Likewise, many elite US law firms have relatively large alternative staffing operations that are deployed in massive M&A deals and Big Game litigation. To protect their brands, these firms seldom publicly tout these capabilities. Yet, within the confines of a client pitch, the existence of these capabilities helps protect work at the top of the pyramid. In this context, bundling is likely more valuable to the client than fine gradients of cost and quality. Although currently run primarily as support units for high-end work (at least for now), many of these operations are quite profitable based on their own P&Ls. Thus, in some segments of the market, the rich are only getting richer.
How does this end? Obviously, the work methods of managed service providers are innovations that are diffusing throughout the legal industry.
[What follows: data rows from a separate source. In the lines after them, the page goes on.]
-- ==== Sys2Proof/Machine/Reference.lean ====
section
/-! DEFINITION. `CFG_REF`, the reference configuration (R5): every number of R91, R94, R96, R98 to R112 and the
register map of R35. The values the spec leaves open even here are named in log 13 and log 19. -/

namespace Sys2Proof

/-- `CFG_REF` (R5). `SRC_CLK` is the rate of the document's example and of the test vectors; `NSEG_MAX`,
the register block's size and the handles are DESIGN CHOICE (log 13, 19). -/
def Cfg.ref : Cfg where
  hsThreshold := 5000000
  srcClk := 16000000
  nsegMax := 128
  width := { opc := 6, arg := 32, blk := 16 }
  opc := { stop := 12, app := 55, sdioDirect := 52, sdioExt := 53 }
  sel := { attachReset := 0x0, submit := 0x1, apply := 0x2, getCd := 0x3, getRo := 0x4, sdioEn := 0x5,
           irq := 0x8, sdioIrq := 0x9 }
  rk := { none := 0, r32 := 1, r136 := 2, r32b := 3 }
  err := { noMedium := 1, timeout := 2, dataIntegrity := 3, io := 4 }
  cw := { indexBits := 6, app := 0x0040, respNone := 0x0300, respR1 := 0x0400, respR1b := 0x0500, respR2 := 0x0600,
          data := 0x0800, read := 0x1000, multi := 0x2000, security := 0x4000 }
  st := { respEnd := 0, dataEnd := 2, remove := 3, insert := 4, present := 5, wp := 7, badCmd := 16,
          crcFail := 17, stopBit := 18, dataTimeout := 19, rxOverflow := 20, txUnderrun := 21,
          cmdTimeout := 22, rxRdy := 24, txRq := 25, illAccess := 31 }
  s2 := { rxRdy := 8, txNf := 9 }
  stop := { stp := 0x0001, sec := 0x0100 }
  clk := { codeBits := 8, pinEn := 0x0100, freeze := 0x0200, off := 0x0000, codeNoDiv := 0x0000 }
  opt := { retry := 0x000E, timeout := 0x00E0, noC2 := 0x4000, w1 := 0x8000, w4 := 0x0000 }
  reg := { cmd := ⟨0x00, 16⟩, arg := ⟨0x04, 32⟩, stop := ⟨0x08, 16⟩, blkCount := ⟨0x0A, 16⟩,
           resp0 := ⟨0x0C, 32⟩, resp1 := ⟨0x10, 32⟩, resp2 := ⟨0x14, 32⟩, resp3 := ⟨0x18, 32⟩,
           irqStatus := ⟨0x1C, 32⟩, irqMask := ⟨0x20, 32⟩, clkCtl := ⟨0x24, 16⟩, blkLen := ⟨0x26, 16⟩,
           opt := ⟨0x28, 16⟩, status2 := ⟨0x100, 16⟩, blockSize := 0x102 }
  ackMode := .snapshot
  wpPolarity := true
  repack := .conventional
  handles := { registerBlock := 0, fifoPort := 1, clock := 2, primaryLine := 3, sdioLine := 4 }

end Sys2Proof
end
Large scale disruption of the legal industry by managed service companies seems less likely that successful co-existence with law firms who adopt similar work methods. The buyers, after all, are mostly lawyers working in legal departments. That said, a lot of law firms are far behind on the methods front. It’s a difficult slough for law firm leaders because the required investments don’t produce higher profits this year or next. Instead, the payoff is long-term relevance and survival, a topic many senior partners put in the same category as global warming.
At some point, legal education will begin to grasp the import of managed service methods in helping law grads obtain high quality employment. But that is a topic for another day.